[Records drawn from a dataset]
@[simp] theorem respond_pending (s : State) (r : Status) (d : Nat) : (s.respond r d).pending = s.pending := rfl
@[simp] theorem respond_freeCtr (s : State) (r : Status) (d : Nat) : (s.respond r d).freeCtr = s.freeCtr := rfl
@[simp] theorem respond_upNs (s : State) (r : Status) (d : Nat) : (s.respond r d).upNs = s.upNs := rfl
@[simp] theorem respond_regs (s : State) (r : Status) (d : Nat) : (s.respond r d).regs = s.regs := rfl
@[simp] theorem respond_mem (s : State) (r : Status) (d : Nat) : (s.respond r d).mem = s.mem := rfl
@[simp] theorem respond_synd (s : State) (r : Status) (d : Nat) : (s.respond r d).synd = s.synd := rfl
@[simp] theorem respond_keyed (s : State) (r : Status) (d : Nat) : (s.respond r d).keyed = s.keyed := rfl
@[simp] theorem respond_ward (s : State) (r : Status) (d : Nat) : (s.respond r d).ward = s.ward := rfl
@[simp] theorem respond_park (s : State) (r : Status) (d : Nat) : (s.respond r d).park = s.park := rfl
@[simp] theorem respond_power (s : State) (r : Status) (d : Nat) : (s.respond r d).power = s.power := rfl
@[simp] theorem respond_img (s : State) (r : Status) (d : Nat) : (s.respond r d).img = s.img := rfl
@[simp] theorem respond_gsk (s : State) (r : Status) (d : Nat) : (s.respond r d).gsk = s.gsk := rfl
@[simp] theorem respond_enclD (s : State) (r : Status) (d : Nat) : (s.respond r d).enclD = s.enclD := rfl
@[simp] theorem respond_enclS (s : State) (r : Status) (d : Nat) : (s.respond r d).enclS = s.enclS := rfl
@[simp] theorem respond_weave (s : State) (r : Status) (d : Nat) : (s.respond r d).weave = s.weave := rfl
@[simp] theorem respond_chans (s : State) (r : Status) (d : Nat) : (s.respond r d).chans = s.chans := rfl
@[simp] theorem respond_tileRam (s : State) (r : Status) (d : Nat) : (s.respond r d).tileRam = s.tileRam := rfl
@[simp] theorem respond_cmnRam (s : State) (r : Status) (d : Nat) : (s.respond r d).cmnRam = s.cmnRam := rfl
@[simp] theorem respond_usable (s : State) (r : Status) (d : Nat) : (s.respond r d).usable = s.usable := rfl
@[simp] theorem respond_safe (s : State) (r : Status) (d : Nat) : (s.respond r d).safe = s.safe := rfl
@[simp] theorem respond_tiles (s : State) (r : Status) (d : Nat) : (s.respond r d).tiles = s.tiles := rfl
@[simp] theorem respond_movers (s : State) (r : Status) (d : Nat) : (s.respond r d).movers = s.movers := rfl
@[simp] theorem respond_models (s : State) (r : Status) (d : Nat) : (s.respond r d).models = s.models := rfl
@[simp] theorem respond_slots (s : State) (r : Status) (d : Nat) : (s.respond r d).slots = s.slots := rfl
@[simp] theorem respond_evicts (s : State) (r : Status) (d : Nat) : (s.respond r d).evicts = s.evicts := rfl
@[simp] theorem respond_handles (s : State) (r : Status) (d : Nat) : (s.respond r d).handles = s.handles := rfl
@[simp] theorem respond_queues (s : State) (r : Status) (d : Nat) : (s.respond r d).queues = s.queues := rfl
@[simp] theorem respond_turns (s : State) (r : Status) (d : Nat) : (s.respond r d).turns = s.turns := rfl
@[simp] theorem respond_keptQueues (s : State) (r : Status) (d : Nat) : (s.respond r d).keptQueues = s.keptQueues := rfl
@[simp] theorem respond_pools (s : State) (r : Status) (d : Nat) : (s.respond r d).pools = s.pools := rfl
@[simp] theorem respond_attns (s : State) (r : Status) (d : Nat) : (s.respond r d).attns = s.attns := rfl
@[simp] theorem respond_pcie (s : State) (r : Status) (d : Nat) : (s.respond r d).pcie = s.pcie := rfl
@[simp] theorem respond_caddy (s : State) (r : Status) (d : Nat) : (s.respond r d).caddy = s.caddy := rfl
@[simp] theorem respond_uart (s : State) (r : Status) (d : Nat) : (s.respond r d).uart = s.uart := rfl
@[simp] theorem respond_nor (s : State) (r : Status) (d : Nat) : (s.respond r d).nor = s.nor := rfl
@[simp] theorem respond_netSent (s : State) (r : Status) (d : Nat) : (s.respond r d).netSent = s.netSent := rfl
@[simp] theorem respond_tsu (s : State) (r : Status) (d : Nat) : (s.respond r d).tsu = s.tsu := rfl
@[simp] theorem respond_str (s : State) (r : Status) (d : Nat) : (s.respond r d).str = s.str := rfl
@[simp] theorem respond_lse (s : State) (r : Status) (d : Nat) : (s.respond r d).lse = s.lse := rfl
@[simp] theorem respond_fusion (s : State) (r : Status) (d : Nat) : (s.respond r d).fusion = s.fusion := rfl
@[simp] theorem respond_ports (s : State) (r : Status) (d : Nat) : (s.respond r d).ports = s.ports := rfl
@[simp] theorem respond_loom (s : State) (r : Status) (d : Nat) : (s.respond r d).loom = s.loom := rfl
@[simp] theorem respond_sec (s : State) (r : Status) (d : Nat) : (s.respond r d).sec = s.sec := rfl
@[simp] theorem respond_sb (s : State) (r : Status) (d : Nat) : (s.respond r d).sb = s.sb := rfl
@[simp] theorem respond_debugData (s : State) (r : Status) (d : Nat) : (s.respond r d).debugData = s.debugData := rfl
@[simp] theorem respond_regDue (s : State) (r : Status) (d : Nat) : (s.respond r d).regDue = s.regDue := rfl
@[simp] theorem respond_moverEvents (s : State) (r : Status) (d : Nat) : (s.respond r d).moverEvents = s.moverEvents := rfl

@[simp] theorem setGasket_pending (s : State) (g : Nat) (x : Gasket) : (s.setGasket g x).pending = s.pending := rfl
@[simp] theorem setGasket_freeCtr (s : State) (g : Nat) (x : Gasket) : (s.setGasket g x).freeCtr = s.freeCtr := rfl
@[simp] theorem setGasket_upNs (s : State) (g : Nat) (x : Gasket) : (s.setGasket g x).upNs = s.upNs := rfl
@[simp] theorem setGasket_resp (s : State) (g : Nat) (x : Gasket) : (s.setGasket g x).resp = s.resp := rfl
@[simp] theorem setGasket_respData (s : State) (g : Nat) (x : Gasket) : (s.setGasket g x).respData = s.respData := rfl
@[simp] theorem setGasket_regs (s : State) (g : Nat) (x : Gasket) : (s.setGasket g x).regs = s.regs := rfl
@[simp] theorem setGasket_mem (s : State) (g : Nat) (x : Gasket) : (s.setGasket g x).mem = s.mem := rfl
@[simp] theorem setGasket_synd (s : State) (g : Nat) (x : Gasket) : (s.setGasket g x).synd = s.synd := rfl
@[simp] theorem setGasket_keyed (s : State) (g : Nat) (x : Gasket) : (s.setGasket g x).keyed = s.keyed := rfl
@[simp] theorem setGasket_ward (s : State) (g : Nat) (x : Gasket) : (s.setGasket g x).ward = s.ward := rfl
@[simp] theorem setGasket_park (s : State) (g : Nat) (x : Gasket) : (s.setGasket g x).park = s.park := rfl
@[simp] theorem setGasket_power (s : State) (g : Nat) (x : Gasket) : (s.setGasket g x).power = s.power := rfl
@[simp] theorem setGasket_img (s : State) (g : Nat) (x : Gasket) : (s.setGasket g x).img = s.img := rfl
@[simp] theorem setGasket_enclD (s : State) (g : Nat) (x : Gasket) : (s.setGasket g x).enclD = s.enclD := rfl
@[simp] theorem setGasket_enclS (s : State) (g : Nat) (x : Gasket) : (s.setGasket g x).enclS = s.enclS := rfl
@[simp] theorem setGasket_weave (s : State) (g : Nat) (x : Gasket) : (s.setGasket g x).weave = s.weave := rfl
@[simp] theorem setGasket_chans (s : State) (g : Nat) (x : Gasket) : (s.setGasket g x).chans = s.chans := rfl
@[simp] theorem setGasket_tileRam (s : State) (g : Nat) (x : Gasket) : (s.setGasket g x).tileRam = s.tileRam := rfl
@[simp] theorem setGasket_cmnRam (s : State) (g : Nat) (x : Gasket) : (s.setGasket g x).cmnRam = s.cmnRam := rfl
@[simp] theorem setGasket_usable (s : State) (g : Nat) (x : Gasket) : (s.setGasket g x).usable = s.usable := rfl
@[simp] theorem setGasket_safe (s : State) (g : Nat) (x : Gasket) : (s.setGasket g x).safe = s.safe := rfl
@[simp] theorem setGasket_tiles (s : State) (g : Nat) (x : Gasket) : (s.setGasket g x).tiles = s.tiles := rfl
@[simp] theorem setGasket_movers (s : State) (g : Nat) (x : Gasket) : (s.setGasket g x).movers = s.movers := rfl
@[simp] theorem setGasket_models (s : State) (g : Nat) (x : Gasket) : (s.setGasket g x).models = s.models := rfl
@[simp] theorem setGasket_slots (s : State) (g : Nat) (x : Gasket) : (s.setGasket g x).slots = s.slots := rfl
@[simp] theorem setGasket_evicts (s : State) (g : Nat) (x : Gasket) : (s.setGasket g x).evicts = s.evicts := rfl
@[simp] theorem setGasket_handles (s : State) (g : Nat) (x : Gasket) : (s.setGasket g x).handles = s.handles := rfl
@[simp] theorem setGasket_queues (s : State) (g : Nat) (x : Gasket) : (s.setGasket g x).queues = s.queues := rfl
@[simp] theorem setGasket_turns (s : State) (g : Nat) (x : Gasket) : (s.setGasket g x).turns = s.turns := rfl
@[simp] theorem setGasket_keptQueues (s : State) (g : Nat) (x : Gasket) : (s.setGasket g x).keptQueues = s.keptQueues := rfl
@[simp] theorem setGasket_pools (s : State) (g : Nat) (x : Gasket) : (s.setGasket g x).pools = s.pools := rfl
@[simp] theorem setGasket_attns (s : State) (g : Nat) (x : Gasket) : (s.setGasket g x).attns = s.attns := rfl
@[simp] theorem setGasket_pcie (s : State) (g : Nat) (x : Gasket) : (s.setGasket g x).pcie = s.pcie := rfl
@[simp] theorem setGasket_caddy (s : State) (g : Nat) (x : Gasket) : (s.setGasket g x).caddy = s.caddy := rfl
@[simp] theorem setGasket_uart (s : State) (g : Nat) (x : Gasket) : (s.setGasket g x).uart = s.uart := rfl
@[simp] theorem setGasket_nor (s : State) (g : Nat) (x : Gasket) : (s.setGasket g x).nor = s.nor := rfl
@[simp] theorem setGasket_netSent (s : State) (g : Nat) (x : Gasket) : (s.setGasket g x).netSent = s.netSent := rfl
@[simp] theorem setGasket_tsu (s : State) (g : Nat) (x : Gasket) : (s.setGasket g x).tsu = s.tsu := rfl
@[simp] theorem setGasket_str (s : State) (g : Nat) (x : Gasket) : (s.setGasket g x).str = s.str := rfl
@[simp] theorem setGasket_lse (s : State) (g : Nat) (x : Gasket) : (s.setGasket g x).lse = s.lse := rfl
@[simp] theorem setGasket_fusion (s : State) (g : Nat) (x : Gasket) : (s.setGasket g x).fusion = s.fusion := rfl
@[simp] theorem setGasket_ports (s : State) (g : Nat) (x : Gasket) : (s.setGasket g x).ports = s.ports := rfl
@[simp] theorem setGasket_loom (s : State) (g : Nat) (x : Gasket) : (s.setGasket g x).loom = s.loom := rfl
@[simp] theorem setGasket_sec (s : State) (g : Nat) (x : Gasket) : (s.setGasket g x).sec = s.sec := rfl
@[simp] theorem setGasket_sb (s : State) (g : Nat) (x : Gasket) : (s.setGasket g x).sb = s.sb := rfl
@[simp] theorem setGasket_debugData (s : State) (g : Nat) (x : Gasket) : (s.setGasket g x).debugData = s.debugData := rfl
@[simp] theorem setGasket_regDue (s : State) (g : Nat) (x : Gasket) : (s.setGasket g x).regDue = s.regDue := rfl
@[simp] theorem setGasket_moverEvents (s : State) (g : Nat) (x : Gasket) : (s.setGasket g x).moverEvents = s.moverEvents := rfl
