theorem setSeq_kept (v : KvEnv) (r : SeqRec) : KvKept (setSeq v r) := by
  unfold setSeq
  try dsimp only
  all_goals (repeat' (first | (with_reducible_and_instances exact .pure _) | (with_reducible_and_instances exact .throw _) | (with_reducible_and_instances exact .get) | (with_reducible exact put2_kept ..) | (with_reducible exact put_kept ..) | (with_reducible refine KvKept.get_bind fun _ => ?_; (try dsimp only); refine KvKept.set_bind (by simp only [readRunP_kept, stageCheck_kept, setReg_kept, draw_kept]) fun _ => ?_) | (with_reducible refine .bind ?_ fun _ => ?_) | (with_reducible refine .mapM fun _ => ?_) | (with_reducible refine .foldlM fun _ _ => ?_) | (with_reducible refine .forIn fun _ _ => ?_) | (with_reducible refine .modify fun _ => ?_) | (with_reducible exact bumpBy_kept ..) | (with_reducible exact zeroRange_kept ..) | split | (with_reducible rfl)))

theorem named_kept (v : KvEnv) (h : Nat) : KvKept (named v h) := by
  unfold named
  try dsimp only
  all_goals (repeat' (first | (with_reducible_and_instances exact .pure _) | (with_reducible_and_instances exact .throw _) | (with_reducible_and_instances exact .get) | (with_reducible exact seq_kept ..) | (with_reducible refine KvKept.get_bind fun _ => ?_; (try dsimp only); refine KvKept.set_bind (by simp only [readRunP_kept, stageCheck_kept, setReg_kept, draw_kept]) fun _ => ?_) | (with_reducible refine .bind ?_ fun _ => ?_) | (with_reducible refine .mapM fun _ => ?_) | (with_reducible refine .foldlM fun _ _ => ?_) | (with_reducible refine .forIn fun _ _ => ?_) | (with_reducible refine .modify fun _ => ?_) | (with_reducible exact bumpBy_kept ..) | (with_reducible exact zeroRange_kept ..) | split | (with_reducible rfl)))

theorem entryPage_kept (v : KvEnv) (r : SeqRec) (i : Nat) : KvKept (entryPage v r i) := by
  unfold entryPage
  try dsimp only
  all_goals (repeat' (first | (with_reducible_and_instances exact .pure _) | (with_reducible_and_instances exact .throw _) | (with_reducible_and_instances exact .get) | (with_reducible exact listed_kept ..) | (with_reducible exact word_kept ..) | (with_reducible refine KvKept.get_bind fun _ => ?_; (try dsimp only); refine KvKept.set_bind (by simp only [readRunP_kept, stageCheck_kept, setReg_kept, draw_kept]) fun _ => ?_) | (with_reducible refine .bind ?_ fun _ => ?_) | (with_reducible refine .mapM fun _ => ?_) | (with_reducible refine .foldlM fun _ _ => ?_) | (with_reducible refine .forIn fun _ _ => ?_) | (with_reducible refine .modify fun _ => ?_) | (with_reducible exact bumpBy_kept ..) | (with_reducible exact zeroRange_kept ..) | split | (with_reducible rfl)))

theorem freeRec_kept (v : KvEnv) (w0 : Nat) (w1 : Nat) : KvKept (freeRec v w0 w1) := by
  induction w0 generalizing w1 with
  | zero => exact .pure _
  | succ n ih => unfold freeRec; (repeat' (first | exact ih _ | (with_reducible_and_instances exact .pure _) | (with_reducible_and_instances exact .throw _) | (with_reducible_and_instances exact .get) | (with_reducible exact seq_kept ..) | (with_reducible refine KvKept.get_bind fun _ => ?_; (try dsimp only); refine KvKept.set_bind (by simp only [readRunP_kept, stageCheck_kept, setReg_kept, draw_kept]) fun _ => ?_) | (with_reducible refine .bind ?_ fun _ => ?_) | (with_reducible refine .mapM fun _ => ?_) | (with_reducible refine .foldlM fun _ _ => ?_) | (with_reducible refine .forIn fun _ _ => ?_) | (with_reducible refine .modify fun _ => ?_) | (with_reducible exact bumpBy_kept ..) | (with_reducible exact zeroRange_kept ..) | split | (with_reducible rfl)))

theorem admitNew_kept (v : KvEnv) : KvKept (admitNew v) := by
  unfold admitNew
  try dsimp only
  all_goals (repeat' (first | (with_reducible_and_instances exact .pure _) | (with_reducible_and_instances exact .throw _) | (with_reducible_and_instances exact .get) | (with_reducible exact freeRec_kept ..) | (with_reducible exact count_kept ..) | (with_reducible exact pool_kept ..) | (with_reducible refine KvKept.get_bind fun _ => ?_; (try dsimp only); refine KvKept.set_bind (by simp only [readRunP_kept, stageCheck_kept, setReg_kept, draw_kept]) fun _ => ?_) | (with_reducible refine .bind ?_ fun _ => ?_) | (with_reducible refine .mapM fun _ => ?_) | (with_reducible refine .foldlM fun _ _ => ?_) | (with_reducible refine .forIn fun _ _ => ?_) | (with_reducible refine .modify fun _ => ?_) | (with_reducible exact bumpBy_kept ..) | (with_reducible exact zeroRange_kept ..) | split | (with_reducible rfl)))

theorem ready_kept  : KvKept ready := by
  unfold ready
  try dsimp only
  all_goals (repeat' (first | (with_reducible_and_instances exact .pure _) | (with_reducible_and_instances exact .throw _) | (with_reducible_and_instances exact .get) | (with_reducible exact pool_kept ..) | (with_reducible refine KvKept.get_bind fun _ => ?_; (try dsimp only); refine KvKept.set_bind (by simp only [readRunP_kept, stageCheck_kept, setReg_kept, draw_kept]) fun _ => ?_) | (with_reducible refine .bind ?_ fun _ => ?_) | (with_reducible refine .mapM fun _ => ?_) | (with_reducible refine .foldlM fun _ _ => ?_) | (with_reducible refine .forIn fun _ _ => ?_) | (with_reducible refine .modify fun _ => ?_) | (with_reducible exact bumpBy_kept ..) | (with_reducible exact zeroRange_kept ..) | split | (with_reducible rfl)))
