@[simp] theorem execCsi2FrameStart_kept (port : Nat) (vc : Nat) (dt : Nat) (backlog : Nat) (s : State) : outKept (execCsi2FrameStart port vc dt backlog s) = kept s := by
  unfold execCsi2FrameStart
  try dsimp only
  all_goals repeat' first
    | (with_reducible rfl)
    | (simp only [outKept_next, kept_mk, kept_fold, ite_snd, ite_fst, kept_ite, outKept_ite, ite_self, foldl_kept, foldl_kept2, foldl_kept22, foldl_kept222, implies_true, State.elapse_kept, State.datum_kept]; done)
    | split
    | (refine (foldl_kept _ _ _ ?_).trans ?_ <;> intros)
    | (refine (foldl_kept2 _ _ _ ?_).trans ?_ <;> intros)
    | (refine (foldl_kept22 _ _ _ ?_).trans ?_ <;> intros)
    | (refine (foldl_kept222 _ _ _ ?_).trans ?_ <;> intros)
    | (simp only [outKept_next, kept_mk, kept_fold, ite_snd, ite_fst, kept_ite, outKept_ite, ite_self, foldl_kept, foldl_kept2, foldl_kept22, foldl_kept222, implies_true, State.elapse_kept, State.datum_kept])
    | (refine of_pair (by assumption) ?_)
    | (refine of_trip (by assumption) ?_)

@[simp] theorem execCsi2LongPacket_kept (port : Nat) (vc : Nat) (dataType : Nat) (data : List Byte) (headerOk : Bool) (crcOk : Bool) (s : State) : outKept (execCsi2LongPacket port vc dataType data headerOk crcOk s) = kept s := by
  simp only [execCsi2LongPacket]
  (repeat' split) <;> simp

@[simp] theorem execCsi2FrameEnd_kept (port : Nat) (vc : Nat) (ext : List ExtData) (upsets : List Upset) (s : State) : outKept (execCsi2FrameEnd port vc ext upsets s) = kept s := by
  unfold execCsi2FrameEnd
  try dsimp only
  all_goals repeat' first
    | (with_reducible rfl)
    | (simp only [outKept_next, kept_mk, kept_fold, ite_snd, ite_fst, kept_ite, outKept_ite, ite_self, foldl_kept, foldl_kept2, foldl_kept22, foldl_kept222, implies_true, State.portDiscard_kept, State.datum_kept]; done)
    | split
    | (refine (foldl_kept _ _ _ ?_).trans ?_ <;> intros)
    | (refine (foldl_kept2 _ _ _ ?_).trans ?_ <;> intros)
    | (refine (foldl_kept22 _ _ _ ?_).trans ?_ <;> intros)
    | (refine (foldl_kept222 _ _ _ ?_).trans ?_ <;> intros)
    | (simp only [outKept_next, kept_mk, kept_fold, ite_snd, ite_fst, kept_ite, outKept_ite, ite_self, foldl_kept, foldl_kept2, foldl_kept22, foldl_kept222, implies_true, State.portDiscard_kept, State.datum_kept])
    | (refine of_pair (by assumption) ?_)
    | (refine of_trip (by assumption) ?_)

@[simp] theorem execEthernetFrameRx_kept (m : Nat) (frame : List Byte) (fcsOk : Bool) (dt : Nat) (backlog : Nat) (ext : List ExtData) (upsets : List Upset) (s : State) : outKept (execEthernetFrameRx m frame fcsOk dt backlog ext upsets s) = kept s := by
  simp only [execEthernetFrameRx]
  (repeat' split) <;> simp

@[simp] theorem execImuDrdy_kept (n : Nat) (dt : Nat) (s : State) : outKept (execImuDrdy n dt s) = kept s := by
  simp only [execImuDrdy]
  (repeat' split) <;> simp

@[simp] theorem execImuTransferDone_kept (n : Nat) (data : List Byte) (backlog : Nat) (ext : List ExtData) (upsets : List Upset) (s : State) : outKept (execImuTransferDone n data backlog ext upsets s) = kept s := by
  simp only [execImuTransferDone]
  (repeat' split) <;> simp

@[simp] theorem execCanFrameRx_kept (n : Nat) (ident : Nat) (fd : Bool) (crcOk : Bool) (own : Bool) (data : List Byte) (dt : Nat) (backlog : Nat) (ext : List ExtData) (upsets : List Upset) (s : State) : outKept (execCanFrameRx n ident fd crcOk own data dt backlog ext upsets s) = kept s := by
  simp only [execCanFrameRx]
  (repeat' split) <;> simp

@[simp] theorem execStreamSilent_kept (k : Nat) (s : State) : outKept (execStreamSilent k s) = kept s := by
  simp only [execStreamSilent]
  (repeat' split) <;> simp

@[simp] theorem execStrCntClrPorts_kept (who : Requester) (s : State) : outKept (execStrCntClrPorts who s) = kept s := by
  unfold execStrCntClrPorts
  try dsimp only
  all_goals repeat' first
    | (with_reducible rfl)
    | (simp only [outKept_next, kept_mk, kept_fold, ite_snd, ite_fst, kept_ite, outKept_ite, ite_self, foldl_kept, foldl_kept2, foldl_kept22, foldl_kept222, implies_true, State.regCmd_kept, State.inStates_kept, State.setReg_kept]; done)
    | split
    | (refine (foldl_kept _ _ _ ?_).trans ?_ <;> intros)
    | (refine (foldl_kept2 _ _ _ ?_).trans ?_ <;> intros)
    | (refine (foldl_kept22 _ _ _ ?_).trans ?_ <;> intros)
    | (refine (foldl_kept222 _ _ _ ?_).trans ?_ <;> intros)
    | (refine (State.regCmd_kept _ _ _ _ _ ?_).trans ?_ <;> intros)
    | (refine (State.inStates_kept _ _ _ _ _ _ ?_).trans ?_ <;> intros)
    | (simp only [outKept_next, kept_mk, kept_fold, ite_snd, ite_fst, kept_ite, outKept_ite, ite_self, foldl_kept, foldl_kept2, foldl_kept22, foldl_kept222, implies_true, State.regCmd_kept, State.inStates_kept, State.setReg_kept])
    | (refine of_pair (by assumption) ?_)
    | (refine of_trip (by assumption) ?_)

@[simp] theorem execStrCntClrStreams_kept (who : Requester) (s : State) : outKept (execStrCntClrStreams who s) = kept s := by
  unfold execStrCntClrStreams
  try dsimp only
  all_goals repeat' first
    | (with_reducible rfl)
    | (simp only [outKept_next, kept_mk, kept_fold, ite_snd, ite_fst, kept_ite, outKept_ite, ite_self, foldl_kept, foldl_kept2, foldl_kept22, foldl_kept222, implies_true, State.regCmd_kept, State.inStates_kept, State.setReg_kept]; done)
    | split
    | (refine (foldl_kept _ _ _ ?_).trans ?_ <;> intros)
    | (refine (foldl_kept2 _ _ _ ?_).trans ?_ <;> intros)
    | (refine (foldl_kept22 _ _ _ ?_).trans ?_ <;> intros)
    | (refine (foldl_kept222 _ _ _ ?_).trans ?_ <;> intros)
    | (refine (State.regCmd_kept _ _ _ _ _ ?_).trans ?_ <;> intros)
    | (refine (State.inStates_kept _ _ _ _ _ _ ?_).trans ?_ <;> intros)
    | (simp only [outKept_next, kept_mk, kept_fold, ite_snd, ite_fst, kept_ite, outKept_ite, ite_self, foldl_kept, foldl_kept2, foldl_kept22, foldl_kept222, implies_true, State.regCmd_kept, State.inStates_kept, State.setReg_kept])
    | (refine of_pair (by assumption) ?_)
    | (refine of_trip (by assumption) ?_)

@[simp] theorem State.addJob_kept (s : State) (j : Job) : kept (State.addJob s j) = kept s := by simp [State.addJob]

@[simp] theorem State.dropJobs_kept (s : State) (f : Job → Bool) : kept (State.dropJobs s f) = kept s := by simp [State.dropJobs]

@[simp] theorem State.dropEgoBind_kept (s : State) (r : EntryRef) : kept (State.dropEgoBind s r) = kept s := by simp [State.dropEgoBind]

@[simp] theorem State.midRun_kept (s : State) (j : Job) : kept (State.midRun s j).2 = kept s := by simp [State.midRun]

@[simp] theorem State.stopResult_kept (s : State) (j : Job) (outcome : Nat) : kept (State.stopResult s j outcome).2 = kept s := by simp [State.stopResult]

@[simp] theorem State.stopJobs_kept (s : State) (f : Job → Bool) (st : Status) : kept (State.stopJobs s f st) = kept s := by
  unfold State.stopJobs
  try dsimp only
  all_goals repeat' first
    | (with_reducible rfl)
    | (simp only [outKept_next, kept_mk, kept_fold, ite_snd, ite_fst, kept_ite, outKept_ite, ite_self, foldl_kept, foldl_kept2, foldl_kept22, foldl_kept222, implies_true, State.dropJobs_kept, State.stopResult_kept, State.finish_kept]; done)
    | split
    | (refine (foldl_kept _ _ _ ?_).trans ?_ <;> intros)
    | (refine (foldl_kept2 _ _ _ ?_).trans ?_ <;> intros)
    | (refine (foldl_kept22 _ _ _ ?_).trans ?_ <;> intros)
    | (refine (foldl_kept222 _ _ _ ?_).trans ?_ <;> intros)
    | (simp only [outKept_next, kept_mk, kept_fold, ite_snd, ite_fst, kept_ite, outKept_ite, ite_self, foldl_kept, foldl_kept2, foldl_kept22, foldl_kept222, implies_true, State.dropJobs_kept, State.stopResult_kept, State.finish_kept])
    | (refine of_pair (by assumption) ?_)
    | (refine of_trip (by assumption) ?_)

@[simp] theorem State.chkFail_kept (s : State) (e : Nat) (row : Nat) (wher : Nat) : kept (State.chkFail s e row wher) = kept s := by simp [State.chkFail]

@[simp] theorem State.solveDesc_kept (s : State) (y : Entry) (e : Nat) (len : Nat) (ext : List ExtData) (ups : List Upset) : kept (State.solveDesc s y e len ext ups).2.2 = kept s := by simp [State.solveDesc]

@[simp] theorem State.admitLse_kept (s : State) (y : Entry) (e : Nat) (ext : List ExtData) (ups : List Upset) : kept (State.admitLse s y e ext ups).2 = kept s := by simp [State.admitLse]

@[simp] theorem State.solveStart_kept (s : State) (r : EntryRef) (op : Nat) (ext : List ExtData) (ups : List Upset) : kept (State.solveStart s r op ext ups) = kept s := by
  simp only [State.solveStart]
  (repeat' split) <;> simp

@[simp] theorem State.readMeas_kept (s : State) (e : Nat) (addr : Nat) (ext : List ExtData) (ups : List Upset) : kept (State.readMeas s e addr ext ups).2.2.2 = kept s := by simp [State.readMeas]

@[simp] theorem State.counted_kept (s : State) (t : Tally) : kept (State.counted s t) = kept s := by simp [State.counted]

What you should do:
Retype only this portion of the data above: the line containing "d).enclD = s.enclD := rfl", the line containing "d).pcie = s.pcie := rfl", and all lines between them, exactly.

Answer area:
@[simp] theorem respond_enclD (s : State) (r : Status) (d : Nat) : (s.respond r d).enclD = s.enclD := rfl
@[simp] theorem respond_enclS (s : State) (r : Status) (d : Nat) : (s.respond r d).enclS = s.enclS := rfl
@[simp] theorem respond_weave (s : State) (r : Status) (d : Nat) : (s.respond r d).weave = s.weave := rfl
@[simp] theorem respond_chans (s : State) (r : Status) (d : Nat) : (s.respond r d).chans = s.chans := rfl
@[simp] theorem respond_tileRam (s : State) (r : Status) (d : Nat) : (s.respond r d).tileRam = s.tileRam := rfl
@[simp] theorem respond_cmnRam (s : State) (r : Status) (d : Nat) : (s.respond r d).cmnRam = s.cmnRam := rfl
@[simp] theorem respond_usable (s : State) (r : Status) (d : Nat) : (s.respond r d).usable = s.usable := rfl
@[simp] theorem respond_safe (s : State) (r : Status) (d : Nat) : (s.respond r d).safe = s.safe := rfl
@[simp] theorem respond_tiles (s : State) (r : Status) (d : Nat) : (s.respond r d).tiles = s.tiles := rfl
@[simp] theorem respond_movers (s : State) (r : Status) (d : Nat) : (s.respond r d).movers = s.movers := rfl
@[simp] theorem respond_models (s : State) (r : Status) (d : Nat) : (s.respond r d).models = s.models := rfl
@[simp] theorem respond_slots (s : State) (r : Status) (d : Nat) : (s.respond r d).slots = s.slots := rfl
@[simp] theorem respond_evicts (s : State) (r : Status) (d : Nat) : (s.respond r d).evicts = s.evicts := rfl
@[simp] theorem respond_handles (s : State) (r : Status) (d : Nat) : (s.respond r d).handles = s.handles := rfl
@[simp] theorem respond_queues (s : State) (r : Status) (d : Nat) : (s.respond r d).queues = s.queues := rfl
@[simp] theorem respond_turns (s : State) (r : Status) (d : Nat) : (s.respond r d).turns = s.turns := rfl
@[simp] theorem respond_keptQueues (s : State) (r : Status) (d : Nat) : (s.respond r d).keptQueues = s.keptQueues := rfl
@[simp] theorem respond_pools (s : State) (r : Status) (d : Nat) : (s.respond r d).pools = s.pools := rfl
@[simp] theorem respond_attns (s : State) (r : Status) (d : Nat) : (s.respond r d).attns = s.attns := rfl
@[simp] theorem respond_pcie (s : State) (r : Status) (d : Nat) : (s.respond r d).pcie = s.pcie := rfl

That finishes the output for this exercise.